Some flangers will allow you to choose the LFO waveform. This waveform determines how the delay in the flanger varies in time. Figure 4 show some common LFO's. The triangle is probably the more common choice in flangers.

![Plot of common LFO waveforms}(images/flager-f4.gif)

Figure 4: Two common LFO waveforms.

Feedback/Regeneration

Some units will give you an option for taking a portion of the flanger's output and routing it to the input. In some cases, you can also specify whether to add or subtract the feedback signal. A large amount of feedback can create a very 'metallic' and 'intense' sound, as Sound Set 4 demonstrates. A diagram for the flanger with feedback is shown in Figure 5. Of course as the feedback gain approaches one, the system can be come unstable, possibly resulting in overflow or clipping.

Sound Set 4: Flanging with heavy feedback applied to a strummed chord.

![Complex flanger diagram with a feedback path}(images/flanger-f5.gif)

Figure 5: The more complex flanger including a feedback path and LFO control over the delay.

Speed/Rate

The speed control is pretty straightforward. This parameter refers to the rate at which the LFO waveform repeats itself, or equivalently, how many times per second the notches sweep up and down. The speed also affects the amount of pitch modulation. By increasing the speed, the flanger will have to sweep through the depth in less time.

Implementation

Analog

The most familiar analog delay method is the recordable tape loop, but the amount of delay needed in a flanger is so small that it would be impractical. The more practical approach is to use 'sample-and-hold' circuits. These circuits will take a snapshot of the input voltage, and hold it until the circuit is triggered to take another snapshot. (This is essentially the same circuit that is used in analog-to-digital converters). The sample-and-hold circuit can hold the voltage by storing charge in a capacitance. Of course with a capacitance and the resistance in the circuit, there is some time delay before the voltage across the capacitance approaches the input voltage. These circuits must then be triggered at the right time, and possibly cascaded to achieve the needed delay.

Digital

In the digital realm, delays are implemented using delay lines or circular buffers (a chunk of memory is used to store a number of values, and you continuously read and write to that space). But implementing a continuously changing delay time makes it interesting. Since the samples are always taken one sampling period apart, you can't create a delay line whose delay is not an integral multiple of the sampling period. You can try reading values out of the delay line closest to the required point, you will hear a clicking in the output as the delay length changes, also called "zipper noise".

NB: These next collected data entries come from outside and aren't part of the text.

-- ==== Sys2Proof/Tests/Slice0.lean ====
section
/-! SUPPORT. The model's own tests: ill-formed operands, the words of every row, one step of every command with the
values of 95_test_vectors.md, and a witness for the hypotheses of every statement. -/

namespace Sys2Proof.Tests

open Sys2Proof Sys2Proof.Machine

/-! ## Well-formedness: each check refuses an ill-formed term -/

theorem test_illFormed_x : ¬ WellFormed (.setpixSet 32768 0) := by decide
theorem test_illFormed_y : ¬ WellFormed (.mark 0 (-32769)) := by decide
theorem test_illFormed_setpixClear : ¬ WellFormed (.setpixClear 0 32768) := by decide
theorem test_illFormed_setpixInvert : ¬ WellFormed (.setpixInvert (-32769) 0) := by decide
theorem test_illFormed_getpix : ¬ WellFormed (.getpix 65535 0) := by decide
theorem test_illFormed_fbrd : ¬ WellFormed (.fbrd 65536) := by decide
theorem test_illFormed_fbwr : ¬ WellFormed (.fbwr 65536 0) := by decide
theorem test_illFormed_rdreg : ¬ WellFormed (.rdreg 65536) := by decide

/-! ## Decoding: words written out from 30_encoding.md R103 to R106 -/

theorem test_decode_nop : decode 0x0000000000000000 = .ok .nop := by rfl
theorem test_decode_init : decode 0x1000000000000000 = .ok (.init false) := by rfl
theorem test_decode_init_reset : decode 0x1100000000000000 = .ok (.init true) := by rfl
theorem test_decode_rot0 : decode 0x2000000000000000 = .ok (.rot .deg0) := by rfl
theorem test_decode_rot1 : decode 0x2100000000000000 = .ok (.rot .deg90) := by rfl
theorem test_decode_rot2 : decode 0x2200000000000000 = .ok (.rot .deg180) := by rfl
theorem test_decode_rot3 : decode 0x2300000000000000 = .ok (.rot .deg270) := by rfl
theorem test_decode_setpixClear : decode 0x3000000000040004 = .ok (.setpixClear 4 4) := by rfl
theorem test_decode_setpixSet : decode 0x3100000080007FFF = .ok (.setpixSet (-32768) 32767) := by rfl
theorem test_decode_setpixInvert : decode 0x32000000FFFF0005 = .ok (.setpixInvert (-1) 5) := by rfl
theorem test_decode_getpix : decode 0x40000000000A0014 = .ok (.getpix 10 20) := by rfl
theorem test_decode_clear : decode 0x5000000000000000 = .ok .clear := by rfl
theorem test_decode_mark : decode 0x6000000000280002 = .ok (.mark 40 2) := by rfl
theorem test_decode_flush : decode 0x7000000000000000 = .ok .flush := by rfl
theorem test_decode_fbrd : decode 0x8000010A00000000 = .ok (.fbrd 266) := by rfl
theorem test_decode_fbwr : decode 0x900003FF000000FF = .ok (.fbwr 1023 0xFF) := by rfl
theorem test_decode_rdreg : decode 0xA000000C00000000 = .ok (.rdreg 12) := by rfl

/-- The illegal words of 95_test_vectors.md section 2.6. -/
theorem test_decode_rejects :
    [0x0001000000000000, 0x0000000000000001, 0x1200000000000000, 0x2400000000000000, 0x3100000100010001,
      0x4100000000000000, 0x900003FF000001FF].map (fun w => decode w) =
      List.replicate 7 (.error .unusedBitSet) ∧
    decode 0x3300000000010001 = .error .reservedPixelMode ∧
    [0xB000000000000000, 0xC000000000000000, 0xD000000000000000, 0xE000000000000000, 0xF000000000000000].map
      (fun w => decode w) = List.replicate 5 (.error .reservedOpcode) := ⟨rfl, rfl, rfl⟩

theorem test_encode : encode (.setpixSet 10 20) = 0x31000000000A0014 ∧ encode (.fbwr 1023 0xFF) = 0x900003FF000000FF ∧
    encode (.rot .deg270) = 0x2300000000000000 := ⟨rfl, rfl, rfl⟩

theorem test_decodeTableWord : decodeTableWord 64 0x6000000000030009 = some (.mark 3 9) ∧
    decodeTableWord 64 0x3300000000000000 = none := ⟨rfl, rfl⟩

/-! ## Assembly: the examples of 30_encoding.md R119 and the ends of the operand ranges (R117) -/

theorem test_assemble_setpix : assembleLine "SETPIX -1, 5, INVERT".toList = .ok (.setpixInvert (-1) 5) := by rfl
theorem test_assemble_fbwr : assembleLine "FBWR 266, 0x10".toList = .ok (.fbwr 266 0x10) := by rfl
theorem test_assemble_rdreg : assembleLine "RDREG DX1".toList = .ok (.rdreg 2) := by rfl
theorem test_assemble_coordinate_range :
    assembleLine "MARK -32768, 32767".toList = .ok (.mark (-32768) 32767) ∧
    assembleLine "MARK 32768, 0".toList = .error .operandOutOfRange ∧
    assembleLine "GETPIX 0, -32769".toList = .error .operandOutOfRange := ⟨rfl, rfl, rfl⟩
theorem test_assemble_byte_range : assembleLine "FBWR 0, 255".toList = .ok (.fbwr 0 0xFF) ∧
    assembleLine "FBWR 0, 256".toList = .error .operandOutOfRange := ⟨rfl, rfl⟩
theorem test_assemble_address_range : assembleLine "FBRD 65535".toList = .ok (.fbrd 65535) ∧
    assembleLine "FBRD 65536".toList = .error .operandOutOfRange ∧
    assembleLine "RDREG 0x10000".toList = .error .operandOutOfRange := ⟨rfl, rfl, rfl⟩
theorem test_assemble_rotation_range : assembleLine "ROT 3".toList = .ok (.rot .deg270) ∧
    assembleLine "ROT 4".toList = .error .operandOutOfRange := ⟨rfl, rfl⟩

/-! ## States for the tests -/

/-- After INIT, on the default build. -/
def readyState : State := { State.reset with life := .ready }

/-- After SETPIX 10, 20, SET. -/
def drawnState : State := { readyState with fb := [(266, 0x10)], dirty := ⟨10, 20, 10, 20⟩ }

/-- The FLUSH of `drawnState` at its page-select, its data chunk and its completion. -/
def selectState : State := { drawnState with busy := true, working := ⟨.select, 2, 3, 10, 10, 0, 0, 31⟩ }
def dataState : State := { drawnState with busy := true, working := ⟨.data, 2, 3, 10, 10, 266, 1, 31⟩ }
def doneState : State := { drawnState with busy := true, working := ⟨.done, 3, 3, 10, 10, 267, 0, 31⟩ }

/-- `s` with the given inputs next. -/
def given (inputs : List Input) (s : State) : State := { s with inputs := inputs }

/-- The state after one step that answers next. -/
def after (s : State) : Option State :=
  match step s with
  | .next t => some t
  | .fault _ => none
  | .refused _ => none

/-- The state after the command word `w`. -/
def afterWord (w : CommandWord) (s : State) : Option State := after (given [.command w] s)

/-! ## One step of each command (95_test_vectors.md sections 1 and 2) -/

theorem test_nop : afterWord 0x0000000000000000 State.reset =
    some { State.reset with events := [.response 0x00000000] } := by decide
theorem test_init_reset : afterWord 0x1100000000000000 State.reset =
    some { State.reset with life := .ready, events := [.extRstReq, .response 0x00000000] } := by decide
theorem test_init_busFails : (afterWord 0x1000000000000000 { State.reset with busOk := false }).map
    (fun t => (statusWord t, t.events)) = some (0x0042, [.response 0x08000000]) := by decide
theorem test_rot : (afterWord 0x2100000000000000 drawnState).map (fun t => (t.rot, t.fb, t.dirty)) =
    some (.deg90, [(266, 0x10)], ⟨10, 20, 10, 20⟩) := by decide
theorem test_setpixSet : (afterWord 0x31000000000A0014 readyState).map (fun t => (t.fb, t.dirty, t.events)) =
    some ([(266, 0x10)], ⟨10, 20, 10, 20⟩, [.response 0x00000000]) := by decide
theorem test_setpixSet_rotated : (afterWord 0x3100000000030005 { readyState with rot := .deg270 }).map
    (fun t => (t.fb, t.dirty)) = some ([(901, 0x10)], ⟨5, 60, 5, 60⟩) := by decide
theorem test_setpixClear : (afterWord 0x3000000000000000
    { readyState with fb := [(0, 0x81)], dirty := ⟨0, 0, 0, 0⟩ }).map (fun t => (t.fb, t.dirty)) =
    some ([(0, 0x80)], ⟨0, 0, 0, 0⟩) := by decide
theorem test_setpixClear_unchanged : (afterWord 0x3000000000040004 readyState).map (fun t => (t.fb, t.dirty)) =
    some ([], ⟨4, 4, 4, 4⟩) := by decide
theorem test_setpixInvert : (afterWord 0x3200000000070007 { readyState with fb := [(7, 0x80)] }).map
    (fun t => (t.fb, t.dirty)) = some ([], ⟨7, 7, 7, 7⟩) := by decide
theorem test_setpixInvert_clipped : afterWord 0x32000000FFFF0000 readyState =
    some { readyState with events := [.response 0x00000000] } := by decide
theorem test_getpix : (afterWord 0x4000000000140075 { drawnState with rot := .deg90 }).map (fun t => t.events) =
    some [.response 0x00000001] := by decide
theorem test_getpix_outOfRange : afterWord 0x40000000FFFF0000 readyState =
    some { readyState with events := [.response 0x00000000] } := by decide
theorem test_clear : (afterWord 0x5000000000000000 drawnState).map (fun t => (t.fb, t.dirty, t.events)) =
    some ([], ⟨0, 0, 127, 63⟩, [.response 0x00000000]) := by decide
theorem test_mark : (afterWord 0x6000000000280002 { readyState with dirty := ⟨3, 9, 3, 9⟩ }).map (fun t => t.dirty) =
    some ⟨3, 2, 40, 9⟩ := by decide
theorem test_mark_outside : (afterWord 0x6000000000800000 readyState).map (fun t => t.dirty) =
    some Dirty.sentinel := by decide
theorem test_flush_starts : afterWord 0x7000000000000000 drawnState = some selectState := by decide
theorem test_flush_noTransport : (afterWord 0x7000000000000000 { drawnState with xport := ⟨true, 3⟩ }).map
    (fun t => (statusWord t, t.dirty, t.events)) = some (0x1009, ⟨10, 20, 10, 20⟩, [.response 0x05000000]) := by decide
theorem test_fbrd : (afterWord 0x8000010A00000000 drawnState).map (fun t => t.events) =
    some [.response 0x00000010] := by decide
theorem test_fbrd_beyond : (afterWord 0x8000040000000000 readyState).map (fun t => (statusWord t, t.events)) =
    some (0x0801, [.response 0x04000000]) := by decide
theorem test_fbwr : (afterWord 0x900003FF000000FF drawnState).map (fun t => (t.fb, t.dirty)) =
    some ([(266, 0x10), (1023, 0xFF)], ⟨10, 20, 10, 20⟩) := by decide
theorem test_fbwr_beyond : (afterWord 0x9000FFFF00000000 readyState).map (fun t => (t.fb, t.events)) =
    some ([], [.response 0x04000000]) := by decide
theorem test_rdreg_busy : (afterWord 0xA000000000000000 selectState).map (fun t => t.events) =
    some [.response 0x0000000D] := by decide
theorem test_rdreg_reserved : (afterWord 0xA000000C00000000 readyState).map (fun t => (statusWord t, t.events)) =
    some (0x0101, [.response 0x01000000]) := by decide

/-! ## The check order, the steps of a FLUSH, reset (95_test_vectors.md sections 2.4, 2.6 and 2.7) -/

theorem test_check_order :
    (afterWord 0xB000000000000000 State.reset).map (fun t => t.events) = some [.response 0x01000000] ∧
    (afterWord 0x8000040000000000 State.reset).map (fun t => t.events) = some [.response 0x02000000] ∧
    (afterWord 0x1000000000000000 selectState).map (fun t => t.events) = some [.response 0x03000000] := by decide

theorem test_page_select : (after (given [.answer true] selectState)).map (fun t => (t.events, t.working)) =
    some ([.transaction ⟨.cmd, 0x00, [0xB2, 0x10, 0x0A]⟩ true], dataState.working) := by decide
theorem test_page_select_offset :
    (pageSelect Config.defaultBuild 0 129).payload = [0xB0, 0x18, 0x01] ∧
    (pageSelect Config.defaultBuild 7 90).payload = [0xB7, 0x15, 0x0A] := by decide
theorem test_data_chunk : (after (given [.answer true] dataState)).map (fun t => (t.events, t.working)) =
    some ([.transaction ⟨.data, 0x40, [0x10]⟩ true], doneState.working) := by decide
theorem test_done : (after doneState).map (fun t => (t.events, t.dirty, statusWord t)) =
    some ([.response 0x00000000], Dirty.sentinel, 0x0001) := by decide
theorem test_abort : (after (given [.answer false] dataState)).map (fun t => (t.events, t.dirty, statusWord t)) =
    some ([.transaction ⟨.data, 0x40, [0x10]⟩ false, .response 0x09000000], ⟨10, 20, 10, 20⟩, 0x0019) := by decide
theorem test_waits_for_transport : after selectState = some selectState := by decide
theorem test_reset_input : (after (given [.reset] { dataState with sticky := ⟨true, true, true, true, true, true⟩ })).map
    (fun t => (statusWord t, t.rot, t.dirty, t.events)) =
    some (0x0000, .deg0, Dirty.sentinel, [.abandoned ⟨.data, 0x40, [0x10]⟩]) := by decide
theorem test_withFetchWord : after (State.reset.withFetchWord 64 0x2100000000000000) =
    some { State.reset with rot := .deg90, events := [.response 0x00000000] } := by decide

/-- The corners and the point (10, 20) on 128 by 64 (95_test_vectors.md T1). -/
theorem test_transform :
    [(Rotation.deg0, 10, 20), (.deg90, 10, 20), (.deg180, 10, 20), (.deg270, 10, 20), (.deg90, 0, 127), (.deg270, 63, 0)].map
      (fun p => transform Config.defaultBuild p.1 p.2.1 p.2.2) =
    [(10, 20), (107, 10), (117, 43), (20, 53), (0, 0), (0, 0)] := by decide

/-- The chunk lengths of 95_test_vectors.md F6 and F11. -/
theorem test_chunks :
    (dataChunks Config.defaultBuild [] 0 32 31).map (fun x => x.payload.length) = [31, 1] ∧
    (dataChunks Config.defaultBuild [] 0 8 3).map (fun x => x.payload.length) = [3, 3, 2] := by decide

You can get around this by using interpolation. Interpolation is simple estimating a value of a function between two points. In this case, we have two samples and we want to get a value in between them. A simple method of interpolating is to connect the points with a line, and then read the desired value from that line. Although linear interpolation is simple, it can be noisy due to aliasing. It may be acceptable with very high sampling rates, but in some cases, a more computationally expensive interpolation method may be needed.

Other Notes

Disappearing Instruments

There is an interesting possibility when using a flanger with a musical instrument. For non-percussive instruments that generate a pitch and the harmonic overtones, the notches that the flanger produces could in theory coincide exactly with the fundamental and the overtones, eliminating the sound of the instrument altogether. In practice, an instrument won't disappear entirely, but there can be severe amplitude modulation. For this reason, some favor using flangers on percussive and noise-like signals (and this is partly why a drum loop was used in the sounds above. The notch effect is much clearer). In fact, flanging is often used on an entire mix, rather than a specific instrument within a mix.

Stereo Flangers

One method for creating a stereo flanger is to use two monophonic flangers in quadrature phase. This simply means that the LFO in each monophonic flanger differ in phase by ninety degrees (or one-quarter of a wavelength). This technique creates a 'wider' sound because the sound arriving at each of your ears is different. Sound Set 5 presents a mono source file processed by a flanger with stereo outputs. Compare it to the flanged audio clips from Sound Set 1 or 2. (If you are having trouble hearing any difference, make sure your computer is generating a stereo output, and use a pair of headphones.)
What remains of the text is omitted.